Simultaneous radiotherapy followed by oral maintenance chemotherapy emerges as an elective therapeutic option for patients with locally advanced NPC. In this study, we observed that IC + CCRT + S-1 significantly enhanced DMFS and OS compared to IC + CCRT in the high-risk scoring group. Conversely, in the low-risk scoring group, IC + CCRT + S-1 did not yield superior DMFS and OS outcomes. This implies the necessity of maintenance therapy for stage IVA NPC in the high-risk scoring group, while low-risk patients may benefit from close clinical observation to avert over-treatment, thereby offering a valuable reference for the precise treatment of stage IVA NPC. Our study aligns with the objectives and conclusions of previous research, which aimed to identify high-risk groups that would benefit from adjuvant chemotherapy, with the goal of achieving personalized and less toxic treatment. However, our study distinguishes itself by incorporating a broader range of easily accessible clinical variables (e.g., PNI, NLR, EBV DNA) to enhance predictive accuracy, focusing specifically on stage IVA patients, and employing distinct endpoints, namely the occurrence of distant metastasis [18].

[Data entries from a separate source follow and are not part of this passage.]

-- ==== Sys2Proof/Decode.lean ====
section
/-! DEFINITION. Decoding and encoding (spec/30_encoding.md): the fields of the opcode byte, the opcode table and the
constraints it must meet, the decoder, and the encoder. The default values of the two parameters of R9 stand
here too. -/

namespace Sys2Proof

/-! ## The opcode byte -/

/-- R71, R102: the fields of any byte; it never fails. -/
def decodeFields (b : Byte) : OpcodeFields where
  operandCount := (b.extractLsb' 6 2).toNat
  alu := b.getLsbD 5
  pcSet := b.getLsbD 4
  opcodeId := b.extractLsb' 0 4

/-- R72, R84: the length of an instruction, from its first byte alone. -/
def instrLength (ir : Byte) : Nat := 1 + (decodeFields ir).operandCount

/-! ## The opcode table -/

/-- Every instruction name, in the order of R78. -/
def Op.all : List Op :=
  [.hlt, .ret, .push, .pop, .prn, .call, .jmp, .jeq, .jne, .jgt]
  ++ [.jlt, .jle, .jge, .inc, .dec, .not, .ldi, .ld, .st, .add]
  ++ [.sub, .mul, .div, .mod, .cmp, .and, .or, .xor, .shl, .shr]

/-- The byte a table gives an instruction. -/
def OpcodeTable.byteOf (t : OpcodeTable) : Op → Byte
  | .hlt => t.hlt | .ret => t.ret | .push => t.push | .pop => t.pop | .prn => t.prn
  | .call => t.call | .jmp => t.jmp | .jeq => t.jeq | .jne => t.jne | .jgt => t.jgt
  | .jlt => t.jlt | .jle => t.jle | .jge => t.jge | .inc => t.inc | .dec => t.dec
  | .not => t.not | .ldi => t.ldi | .ld => t.ld | .st => t.st | .add => t.add
  | .sub => t.sub | .mul => t.mul | .div => t.div | .mod => t.mod | .cmp => t.cmp
  | .and => t.and | .or => t.or | .xor => t.xor | .shl => t.shl | .shr => t.shr

/-- R78: the default OPCODE_TABLE. Only XOR's byte is in the source; the others the spec takes from general
knowledge (D1, K2). Log entry 3 (PRESUMED, unsafe). -/
def OpcodeTable.default : OpcodeTable where
  hlt := 0x01; ret := 0x11; push := 0x45; pop := 0x46; prn := 0x47
  call := 0x50; jmp := 0x54; jeq := 0x55; jne := 0x56; jgt := 0x57
  jlt := 0x58; jle := 0x59; jge := 0x5A; inc := 0x65; dec := 0x66
  not := 0x69; ldi := 0x82; ld := 0x83; st := 0x84; add := 0xA0
  sub := 0xA1; mul := 0xA2; div := 0xA3; mod := 0xA4; cmp := 0xA7
  and := 0xA8; or := 0xAA; xor := 0xAB; shl := 0xAC; shr := 0xAD

/-- R9: the default parameters. LDST_SUPPORT is `unsupported` by default (D6). Log entry 2. -/
def Config.default : Config where
  table := OpcodeTable.default
  ldst := .unsupported

/-- R79 point 2: the ALU operations, exactly the instructions whose byte has B = 1. -/
def Op.isAlu : Op → Bool
  | .inc | .dec | .not | .add | .sub | .mul | .div | .mod | .cmp | .and
  | .or | .xor | .shl | .shr => true
  | .hlt | .ret | .push | .pop | .prn | .call | .jmp | .jeq | .jne | .jgt
  | .jlt | .jle | .jge | .ldi | .ld | .st => false

/-- R79 point 3: the instructions that set pc, exactly those whose byte has C = 1. -/
def Op.setsPc : Op → Bool
  | .ret | .call | .jmp | .jeq | .jne | .jgt | .jlt | .jle | .jge => true
  | .hlt | .push | .pop | .prn | .inc | .dec | .not | .ldi | .ld | .st
  | .add | .sub | .mul | .div | .mod | .cmp | .and | .or | .xor | .shl
  | .shr => false

/-- R79 point 1: the operand counts a table may give an instruction. INC, DEC and NOT take 1 in the default table;
for another table the rule fixes nothing more than that they ignore a second operand, so 2 is admitted as well.
Log entry 4 (DEDUCED). -/
def Op.operandCounts : Op → List Nat
  | .hlt | .ret => [0]
  | .push | .pop | .prn | .call | .jmp | .jeq | .jne | .jgt | .jlt | .jle
  | .jge => [1]
  | .inc | .dec | .not => [1, 2]
  | .ldi | .ld | .st | .add | .sub | .mul | .div | .mod | .cmp | .and
  | .or | .xor | .shl | .shr => [2]

/-- One row of a table meets points 1 to 3 of R79. -/
def OpcodeTable.rowConforms (t : OpcodeTable) (o : Op) : Bool :=
  o.operandCounts.contains (decodeFields (t.byteOf o)).operandCount
    && (decodeFields (t.byteOf o)).alu == o.isAlu
    && (decodeFields (t.byteOf o)).pcSet == o.setsPc

/-- R79: the table is a table of this hardware: every row meets points 1 to 3, all bytes are distinct (4), and
XOR has the byte the source gives (5). -/
def OpcodeTable.conforms (t : OpcodeTable) : Bool :=
  Op.all.all t.rowConforms && decide (Op.all.map t.byteOf).Nodup && t.xor == 0b10101011

/-- R81: dispatch is keyed on the whole opcode byte. -/
def OpcodeTable.lookup (t : OpcodeTable) (b : Byte) : Option Op :=
  Op.all.find? fun o => t.byteOf o == b

/-! ## Decoding -/

/-- The instruction with its operand bytes, which are the bytes at pc + 1 and pc + 2 (R73). Bytes the instruction
does not use are dropped unchecked (R77). -/
def Instr.ofOp (o : Op) (opA opB : Byte) : Instr :=
  match o with
  | .hlt => .hlt | .ret => .ret | .push => .push opA
  | .pop => .pop opA | .prn => .prn opA | .call => .call opA
  | .jmp => .jmp opA | .jeq => .jeq opA | .jne => .jne opA
  | .jgt => .jgt opA | .jlt => .jlt opA | .jle => .jle opA
  | .jge => .jge opA | .inc => .inc opA | .dec => .dec opA
  | .not => .not opA | .ldi => .ldi opA opB | .ld => .ld opA opB
  | .st => .st opA opB | .add => .add opA opB | .sub => .sub opA opB
  | .mul => .mul opA opB | .div => .div opA opB | .mod => .mod opA opB
  | .cmp => .cmp opA opB | .and => .and opA opB | .or => .or opA opB
  | .xor => .xor opA opB | .shl => .shl opA opB | .shr => .shr opA opB

/-- R103 and R82: the instruction a fetched window selects, or why it selects none. It is total: every window of
three bytes gets one of the two. LD and ST decode whatever LDST_SUPPORT is; their meanings make R103's check of it. -/
def decode (t : OpcodeTable) (w : Window) : Except DecodeReject Instr :=
  match t.lookup w.ir with
  | some o => .ok (Instr.ofOp o w.opA w.opB)
  | none => if (decodeFields w.ir).alu then .error .unsupportedAluOp else .error .unsupportedOpcode

/-- The window that starts a list of bytes; bytes the list does not have are 0. -/
def windowOf (bs : List Byte) : Window where
  ir := bs.getD 0 0
  opA := bs.getD 1 0
  opB := bs.getD 2 0

/-- The window in which an instruction whose `nbits` bits are `w` lies, numbered as spec/opcode_table.json numbers
them: the first byte holds bits 7:0, the second bits 15:8, the third bits 23:16; bits from `nbits` up are 0. -/
def windowOfTableWord (nbits w : Nat) : Window where
  ir := BitVec.ofNat 8 (w % 2 ^ nbits)
  opA := BitVec.ofNat 8 ((w % 2 ^ nbits) >>> 8)
  opB := BitVec.ofNat 8 ((w % 2 ^ nbits) >>> 16)

/-- The instruction the decoder reads from a word of the opcode table, under the default table. -/
def decodeTableWord (nbits w : Nat) : Option Instr :=
  (decode OpcodeTable.default (windowOfTableWord nbits w)).toOption

/-! ## Encoding -/

/-- The name of an instruction. -/
def Instr.op : Instr → Op
  | .hlt => .hlt | .ret => .ret | .push _ => .push | .pop _ => .pop | .prn _ => .prn
  | .call _ => .call | .jmp _ => .jmp | .jeq _ => .jeq | .jne _ => .jne | .jgt _ => .jgt
  | .jlt _ => .jlt | .jle _ => .jle | .jge _ => .jge | .inc _ => .inc | .dec _ => .dec
  | .not _ => .not | .ldi _ _ => .ldi | .ld _ _ => .ld | .st _ _ => .st | .add _ _ => .add
  | .sub _ _ => .sub | .mul _ _ => .mul | .div _ _ => .div | .mod _ _ => .mod | .cmp _ _ => .cmp
  | .and _ _ => .and | .or _ _ => .or | .xor _ _ => .xor | .shl _ _ => .shl | .shr _ _ => .shr

/-- The operand bytes of an instruction, in the order they follow the opcode byte (R73). -/
def Instr.operandBytes : Instr → List Byte
  | .hlt | .ret => []
  | .push r | .pop r | .prn r | .call r | .jmp r | .jeq r | .jne r
  | .jgt r | .jlt r | .jle r | .jge r | .inc r | .dec r | .not r => [r]
  | .ldi r imm => [r, imm]
  | .ld a b | .st a b | .add a b | .sub a b | .mul a b | .div a b
  | .mod a b | .cmp a b | .and a b | .or a b | .xor a b | .shl a b
  | .shr a b => [a, b]

/-- R85: the bytes of an instruction: its opcode byte, then as many operand bytes as the byte's AA field says. A
table may give INC, DEC and NOT a second operand byte, which they ignore; the encoder writes 0 there. -/
def encode (t : OpcodeTable) (i : Instr) : List Byte :=
  t.byteOf i.op :: (i.operandBytes ++ [0]).take (decodeFields (t.byteOf i.op)).operandCount

/-! ## Assembly notation -/

/-- The mnemonic of an instruction, as R78 and spec/opcode_table.json spell it. -/
def Op.mnemonic : Op → String
  | .hlt => "HLT" | .ret => "RET" | .push => "PUSH" | .pop => "POP" | .prn => "PRN"
  | .call => "CALL" | .jmp => "JMP" | .jeq => "JEQ" | .jne => "JNE" | .jgt => "JGT"
  | .jlt => "JLT" | .jle => "JLE" | .jge => "JGE" | .inc => "INC" | .dec => "DEC"
  | .not => "NOT" | .ldi => "LDI" | .ld => "LD" | .st => "ST" | .add => "ADD"
  | .sub => "SUB" | .mul => "MUL" | .div => "DIV" | .mod => "MOD" | .cmp => "CMP"
  | .and => "AND" | .or => "OR" | .xor => "XOR" | .shl => "SHL" | .shr => "SHR"

/-- R13: a register operand is written `Rn`, for R0 to R7. DESIGN CHOICE, safe: the spec names no form for an operand
byte above 7; this writes R8 to R255 for bytes 8 to 255 (log entry 17). -/
def regName (b : Byte) : String := "R" ++ toString b.toNat

/-- R85, R13: an instruction in assembly notation, its operands in written order separated by a comma. An
immediate is in decimal, one of the two forms R13 allows. -/
def Instr.asm (i : Instr) : String :=
  match i with
  | .ldi r imm => "LDI " ++ regName r ++ "," ++ toString imm.toNat
  | i =>
    match i.registerOperands with
    | [] => i.op.mnemonic
    | r :: rs => rs.foldl (fun s b => s ++ "," ++ regName b) (i.op.mnemonic ++ " " ++ regName r)

end Sys2Proof
end

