-- ==== Sys2Proof/Laws/Exec.lean ====
section
/-! SUPPORT. Said once: everything an instruction can do to the state. Facts about all instructions are derived from this
by cases on the effect, without unfolding a meaning again. -/

namespace Sys2Proof.Machine

/-- What an instruction `i` run in `s` can answer. -/
inductive Effect (i : Instr) (s : State) : State → Prop
  /-- It raises a fault, of a kind that neither the fetch nor an ALU byte outside the table raises. -/
  | fault (k : FaultKind) (hk : k ≠ .addressOutOfRange ∧ k ≠ .unsupportedAluOp) : Effect i s (s.setRun (.faulted k))
  /-- It writes one register, as the ALU operations but CMP, LDI and LD do. -/
  | register (j : Fin 8) (v : Byte) (hw : j ∈ i.writtenRegisters) (hp : i.op.setsPc = false)
      (hh : i.op ≠ .hlt) (hc : i.op ≠ .cmp) : Effect i s (s.setReg j v)
  /-- CMP. -/
  | flags (a b p q : Byte) (hi : i = .cmp a b) : Effect i s (s.setFl (cmpFlags p q))
  /-- PRN. -/
  | emit (r : Byte) (j : Fin 8) (hi : i = .prn r) (hr : r.toNat = j.val) : Effect i s (s.emit (s.reg j))
  /-- ST. -/
  | store (a b : Byte) (ra rb : Fin 8) (hi : i = .st a b) (hl : s.cfg.ldst = .implemented)
      (ha : a.toNat = ra.val) (hb : b.toNat = rb.val) : Effect i s (s.memWrite (s.reg ra) (s.reg rb))
  /-- PUSH. -/
  | push (r : Byte) (j : Fin 8) (hi : i = .push r) (hr : r.toNat = j.val) :
      Effect i s (s.decSp.memWrite s.decSp.sp (s.decSp.reg j))
  /-- POP. -/
  | pop (r : Byte) (j : Fin 8) (hi : i = .pop r) (hr : r.toNat = j.val) : Effect i s (s.loadTop j).incSp
  /-- CALL. -/
  | call (r : Byte) (j : Fin 8) (hi : i = .call r) (hr : r.toNat = j.val) :
      Effect i s ((s.decSp.memWrite s.decSp.sp s.returnAddress).setPc (s.decSp.reg j).toNat)
  /-- RET. -/
  | ret (hi : i = .ret) : Effect i s (s.setPc (s.memRead s.sp).toNat).incSp
  /-- A jump, taken to a byte address or not taken. -/
  | jump (p : Nat) (hp : p ≤ 255 ∨ p = s.pc + 2) (hi : i.op.setsPc = true) (hh : i.op ≠ .hlt) (hc : i.op ≠ .cmp) :
      Effect i s (s.setPc p)
  /-- HLT. -/
  | halt (hi : i = .hlt) : Effect i s (s.setRun .halted)

theorem Effect.of_binary {i : Instr} {f : Byte → Byte → Byte} {a b : Byte} {s t : State}
    (h : aluBinary f a b s = .next t) (hw : i.writtenRegisters = (regIndex? a).toList)
    (hp : i.op.setsPc = false) (hh : i.op ≠ .hlt) (hc : i.op ≠ .cmp) : Effect i s t := by
  rcases aluBinary_next h with ⟨j, _, hj, -, rfl⟩ | ⟨-, rfl⟩
  · exact .register j _ (by simp [hw, regIndex?_of_val hj]) hp hh hc
  · exact .fault _ (by decide)

theorem Effect.of_unary {i : Instr} {f : Byte → Byte} {a : Byte} {s t : State}
    (h : aluUnary f a s = .next t) (hw : i.writtenRegisters = (regIndex? a).toList)
    (hp : i.op.setsPc = false) (hh : i.op ≠ .hlt) (hc : i.op ≠ .cmp) : Effect i s t := by
  rcases aluUnary_next h with ⟨j, hj, rfl⟩ | ⟨-, rfl⟩
  · exact .register j _ (by simp [hw, regIndex?_of_val hj]) hp hh hc
  · exact .fault _ (by decide)

theorem Effect.of_divide {i : Instr} {f : Byte → Byte → Byte} {a b : Byte} {s t : State}
    (h : aluDivide f a b s = .next t) (hw : i.writtenRegisters = (regIndex? a).toList)
    (hp : i.op.setsPc = false) (hh : i.op ≠ .hlt) (hc : i.op ≠ .cmp) : Effect i s t := by
  rcases aluDivide_next h with ⟨j, _, hj, -, -, rfl⟩ | ⟨_, -, -, -, rfl⟩ | ⟨-, rfl⟩
  · exact .register j _ (by simp [hw, regIndex?_of_val hj]) hp hh hc
  · exact .fault _ (by decide)
  · exact .fault _ (by decide)

theorem Effect.of_jumpIf {i : Instr} {c : Bool} {r : Byte} {s t : State} (h : jumpIf c r s = .next t)
    (hi : i.op.setsPc = true) (hh : i.op ≠ .hlt) (hc : i.op ≠ .cmp) : Effect i s t := by
  rcases jumpIf_next h with ⟨-, j, -, rfl⟩ | ⟨-, -, rfl⟩ | ⟨-, rfl⟩
  · exact .jump _ (.inl (Nat.le_of_lt_succ (s.reg j).isLt)) hi hh hc
  · exact .fault _ (by decide)
  · exact .jump _ (.inr rfl) hi hh hc

/-- Everything an instruction can do. -/
theorem exec_effect {i : Instr} {s t : State} (h : exec i s = .next t) : Effect i s t := by
  cases i with
  | hlt => rw [← Host.Outcome.next.inj h]; exact .halt rfl
  | ret => rw [← Host.Outcome.next.inj h]; exact .ret rfl
  | push r =>
    rcases withReg_next h with ⟨j, hj, h⟩ | ⟨-, rfl⟩
    · rw [← Host.Outcome.next.inj h]; exact .push r j rfl hj
    · exact .fault _ (by decide)
  | pop r =>
    rcases withReg_next h with ⟨j, hj, h⟩ | ⟨-, rfl⟩
    · rw [← Host.Outcome.next.inj h]; exact .pop r j rfl hj
    · exact .fault _ (by decide)
  | prn r =>
    rcases withReg_next h with ⟨j, hj, h⟩ | ⟨-, rfl⟩
    · rw [← Host.Outcome.next.inj h]; exact .emit r j rfl hj
    · exact .fault _ (by decide)
  | call r =>
    rcases withReg_next h with ⟨j, hj, h⟩ | ⟨-, rfl⟩
    · rw [← Host.Outcome.next.inj h]; exact .call r j rfl hj
    · exact .fault _ (by decide)
  | jmp r => exact .of_jumpIf (c := true) h rfl nofun nofun
  | jeq r => exact .of_jumpIf h rfl nofun nofun
  | jne r => exact .of_jumpIf h rfl nofun nofun
  | jgt r => exact .of_jumpIf h rfl nofun nofun
  | jlt r => exact .of_jumpIf h rfl nofun nofun
  | jle r => exact .of_jumpIf h rfl nofun nofun
  | jge r => exact .of_jumpIf h rfl nofun nofun
  | inc a => exact .of_unary h rfl rfl nofun nofun
  | dec a => exact .of_unary h rfl rfl nofun nofun
  | not a => exact .of_unary h rfl rfl nofun nofun
  | ldi r imm =>
    rcases withReg_next h with ⟨j, hj, h⟩ | ⟨-, rfl⟩
    · rw [← Host.Outcome.next.inj h]
      exact .register j _ (by simp [Instr.writtenRegisters, regIndex?_of_val hj]) rfl nofun nofun
    · exact .fault _ (by decide)
  | ld a b =>
    rw [exec, execLd] at h
    rcases whenLdst_next h with ⟨-, h⟩ | ⟨-, rfl⟩
    · rcases withRegs_next h with ⟨j, _, hj, -, h⟩ | ⟨-, rfl⟩
      · rw [← Host.Outcome.next.inj h]
        exact .register j _ (by simp [Instr.writtenRegisters, regIndex?_of_val hj]) rfl nofun nofun
      · exact .fault _ (by decide)
    · exact .fault _ (by decide)
  | st a b =>
    rw [exec, execSt] at h
    rcases whenLdst_next h with ⟨hl, h⟩ | ⟨-, rfl⟩
    · rcases withRegs_next h with ⟨ra, rb, ha, hb, h⟩ | ⟨-, rfl⟩
      · rw [← Host.Outcome.next.inj h]
        exact .store a b ra rb rfl hl ha hb
      · exact .fault _ (by decide)
    · exact .fault _ (by decide)
  | add a b => exact .of_binary h rfl rfl nofun nofun
  | sub a b => exact .of_binary h rfl rfl nofun nofun
  | mul a b => exact .of_binary h rfl rfl nofun nofun
  | div a b => exact .of_divide h rfl rfl nofun nofun
  | mod a b => exact .of_divide h rfl rfl nofun nofun
  | cmp a b =>
    rcases withRegs_next h with ⟨_, _, -, -, h⟩ | ⟨-, rfl⟩
    · rw [← Host.Outcome.next.inj h]; exact .flags a b _ _ rfl
    · exact .fault _ (by decide)
  | and a b => exact .of_binary h rfl rfl nofun nofun
  | or a b => exact .of_binary h rfl rfl nofun nofun
  | xor a b => exact .of_binary h rfl rfl nofun nofun
  | shl a b => exact .of_binary h rfl rfl nofun nofun
  | shr a b => exact .of_binary h rfl rfl nofun nofun

end Sys2Proof.Machine
end

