-- ==== Sys2Proof/Laws/PerInstr.lean ====
section
/-! SUPPORT. Laws made per instruction: the operand bytes an encoder writes after the opcode byte of a conforming table
are the ones from which the decoder rebuilds the instruction. -/

namespace Sys2Proof.Laws.WindowRebuild

/-- From the window of its own encoding, whatever follows it, the instruction's name and operand bytes give it back. -/
def Statement (i : Instr) : Prop :=
  ∀ t : OpcodeTable, t.conforms = true → ∀ tail : List Byte,
    Instr.ofOp i.op (windowOf (encode t i ++ tail)).opA (windowOf (encode t i ++ tail)).opB = i

/-- The first operand byte of an encoding that has one is the instruction's. -/
theorem opA_eq {t : OpcodeTable} {i : Instr} {x : Byte} {xs : List Byte} (tail : List Byte)
    (h0 : i.operandBytes = x :: xs) (hn : 1 ≤ (decodeFields (t.byteOf i.op)).operandCount) :
    (windowOf (encode t i ++ tail)).opA = x := by
  obtain ⟨n, hn⟩ := Nat.exists_eq_add_of_le' hn
  simp [windowOf, encode, h0, hn]

/-- The second operand byte of an encoding that has two is the instruction's. -/
theorem opB_eq {t : OpcodeTable} {i : Instr} {x y : Byte} (tail : List Byte)
    (h0 : i.operandBytes = [x, y]) (hn : (decodeFields (t.byteOf i.op)).operandCount = 2) :
    (windowOf (encode t i ++ tail)).opB = y := by
  simp [windowOf, encode, h0, hn]

/-- An instruction with one operand byte, in a table that gives it at least one. -/
theorem of_one {i : Instr} {x : Byte} (hb : i.operandBytes = [x]) (hi : ∀ y, Instr.ofOp i.op x y = i)
    (hc : i.op.operandCounts.all (1 ≤ ·) = true) : Statement i := fun t ht tail => by
  rw [opA_eq tail hb (by simpa using List.all_eq_true.mp hc _ (OpcodeTable.operandCount_mem ht _))]
  exact hi _

/-- An instruction with two operand bytes. -/
theorem of_two {i : Instr} {x y : Byte} (hb : i.operandBytes = [x, y]) (hi : Instr.ofOp i.op x y = i)
    (hc : i.op.operandCounts = [2]) : Statement i := fun t ht tail => by
  have hn : (decodeFields (t.byteOf i.op)).operandCount = 2 := by
    simpa [hc] using OpcodeTable.operandCount_mem ht i.op
  rw [opA_eq tail hb (by omega), opB_eq tail hb hn]
  exact hi

theorem hlt : Statement .hlt := fun _ _ _ => rfl

theorem ret : Statement .ret := fun _ _ _ => rfl

theorem push (r : Byte) : Statement (.push r) := of_one rfl (fun _ => rfl) rfl

theorem pop (r : Byte) : Statement (.pop r) := of_one rfl (fun _ => rfl) rfl

theorem prn (r : Byte) : Statement (.prn r) := of_one rfl (fun _ => rfl) rfl

theorem call (r : Byte) : Statement (.call r) := of_one rfl (fun _ => rfl) rfl

theorem jmp (r : Byte) : Statement (.jmp r) := of_one rfl (fun _ => rfl) rfl

theorem jeq (r : Byte) : Statement (.jeq r) := of_one rfl (fun _ => rfl) rfl

theorem jne (r : Byte) : Statement (.jne r) := of_one rfl (fun _ => rfl) rfl

theorem jgt (r : Byte) : Statement (.jgt r) := of_one rfl (fun _ => rfl) rfl

theorem jlt (r : Byte) : Statement (.jlt r) := of_one rfl (fun _ => rfl) rfl

theorem jle (r : Byte) : Statement (.jle r) := of_one rfl (fun _ => rfl) rfl

theorem jge (r : Byte) : Statement (.jge r) := of_one rfl (fun _ => rfl) rfl

theorem inc (r : Byte) : Statement (.inc r) := of_one rfl (fun _ => rfl) rfl

theorem dec (r : Byte) : Statement (.dec r) := of_one rfl (fun _ => rfl) rfl

theorem not (r : Byte) : Statement (.not r) := of_one rfl (fun _ => rfl) rfl

theorem ldi (a b : Byte) : Statement (.ldi a b) := of_two rfl rfl rfl

theorem ld (a b : Byte) : Statement (.ld a b) := of_two rfl rfl rfl

theorem st (a b : Byte) : Statement (.st a b) := of_two rfl rfl rfl

theorem add (a b : Byte) : Statement (.add a b) := of_two rfl rfl rfl

theorem sub (a b : Byte) : Statement (.sub a b) := of_two rfl rfl rfl

theorem mul (a b : Byte) : Statement (.mul a b) := of_two rfl rfl rfl

theorem div (a b : Byte) : Statement (.div a b) := of_two rfl rfl rfl

theorem mod (a b : Byte) : Statement (.mod a b) := of_two rfl rfl rfl

theorem cmp (a b : Byte) : Statement (.cmp a b) := of_two rfl rfl rfl

theorem and (a b : Byte) : Statement (.and a b) := of_two rfl rfl rfl

theorem or (a b : Byte) : Statement (.or a b) := of_two rfl rfl rfl

theorem xor (a b : Byte) : Statement (.xor a b) := of_two rfl rfl rfl

theorem shl (a b : Byte) : Statement (.shl a b) := of_two rfl rfl rfl

theorem shr (a b : Byte) : Statement (.shr a b) := of_two rfl rfl rfl

end Sys2Proof.Laws.WindowRebuild
end

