-- ==== Sys2Proof/Tests/Slice0.lean ====
section
/-! SUPPORT. The session's own tests, each on one step or one word, with the result taken from the spec (the vectors of
spec/95_test_vectors.md and the examples of the instruction files), and a witness for the hypotheses of each
statement. -/

namespace Sys2Proof.Tests

open Sys2Proof Sys2Proof.Machine

/-! ## Helpers -/

/-- The next state of an outcome, if it is one. -/
def after : Result → Option State
  | .next t => some t
  | .fault _ | .refused _ => none

/-- The state after reset with an image at 0, pc at `pc`, for LDST_SUPPORT = `l`. -/
def start (l : LdstSupport) (pc : Nat) (bytes : List Byte) : State :=
  { State.resetWith ⟨OpcodeTable.default, l⟩ with mem := Memory.load [] pc bytes, pc := pc }

/-- What `f` says of the state one step after a program of the default machine, its registers and memory set by `g`. -/
def oneStep {α : Type} (bytes : List Byte) (g : State → State) (f : State → α) : Option α :=
  (after (step (g (start .unsupported 0 bytes)))).map f

theorem exists_next_of {r : Result} {p : State → Bool} (h : (after r).any p = true) :
    ∃ t, r = .next t ∧ p t = true := by
  cases r with
  | next t => exact ⟨t, rfl, h⟩
  | fault _ => cases h
  | refused _ => cases h

/-! ## Decoding: the words of R73 and R78, one for each constructor -/

theorem test_decode_no_operand :
    decodeTableWord 8 0b00000001 = some .hlt ∧ decodeTableWord 8 0b00010001 = some .ret := by decide

theorem test_decode_stack_and_output :
    decodeTableWord 16 0b00000011_01000101 = some (.push 3) ∧
    decodeTableWord 16 0b00000111_01000110 = some (.pop 7) ∧
    decodeTableWord 16 0b11001000_01000111 = some (.prn 200) ∧
    decodeTableWord 16 0b00000001_01010000 = some (.call 1) := by decide

theorem test_decode_jumps :
    decodeTableWord 16 0b00000010_01010100 = some (.jmp 2) ∧ decodeTableWord 16 0b00000010_01010101 = some (.jeq 2) ∧
    decodeTableWord 16 0b00000010_01010110 = some (.jne 2) ∧ decodeTableWord 16 0b00000010_01010111 = some (.jgt 2) ∧
    decodeTableWord 16 0b00000010_01011000 = some (.jlt 2) ∧ decodeTableWord 16 0b00000010_01011001 = some (.jle 2) ∧
    decodeTableWord 16 0b00000010_01011010 = some (.jge 2) := by decide

theorem test_decode_unary :
    decodeTableWord 16 0b00000101_01100101 = some (.inc 5) ∧ decodeTableWord 16 0b00000101_01100110 = some (.dec 5) ∧
    decodeTableWord 16 0b00000101_01101001 = some (.not 5) := by decide

theorem test_decode_data_movement :
    decodeTableWord 24 0b11111111_00000001_10000010 = some (.ldi 1 255) ∧
    decodeTableWord 24 0b00000010_00000001_10000011 = some (.ld 1 2) ∧
    decodeTableWord 24 0b00000010_00000001_10000100 = some (.st 1 2) := by decide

Inevitably, several limitations persist in retrospective studies. Firstly, inherent selectivity bias is unavoidable due to the retrospective nature of the study. Additionally, the availability of information on patient-specific characteristics is constrained by limitations in data sources. Secondly, the study was confined to data from a single center, necessitating validation with a diverse cohort from different centers to confirm the accuracy of the findings. Thirdly, potential bias may arise from variations in the choice of treatment regimen among different clinicians. Fourthly, we cannot guarantee the complete similarity in the distribution of relevant features between the training and validation sets. Finally, the applicability of the nomogram model to younger patients (< 18 years old) and regions with lower NPC incidence demands further validation. In terms of the specific limitations mentioned in the study, for patients with stage IVA/B NPC, the study indicates that the TPC induction regimen is more effective than the PF induction regimen, supporting the TPC regimen as the new standard regimen for induction chemotherapy in NPC [33]. The induction regimens for patients in our study were primarily GP and TP. Due to potential biases arising from individual heterogeneity, we did not include more personalized induction chemotherapy regimens. In future studies, we look forward to further promoting the TPC regimen’s clinical application and gradually improving and refining our predictive model.

Conclusions

Pre EBV DNA, NLR, PNI and N stage emerged as independent risk factors for DMFS in stage IVA NPC. In the context of IMRT, the nomogram developed in this study exhibits commendable accuracy and discriminative prowess in predicting distant metastasis for stage IVA NPC. Importantly, our nomogram can guide the utility of S-1 adjuvant chemotherapy, offering crucial guidance for selecting optimal treatment modalities for patients at high and low risk of distant metastasis in stage IVA NPC.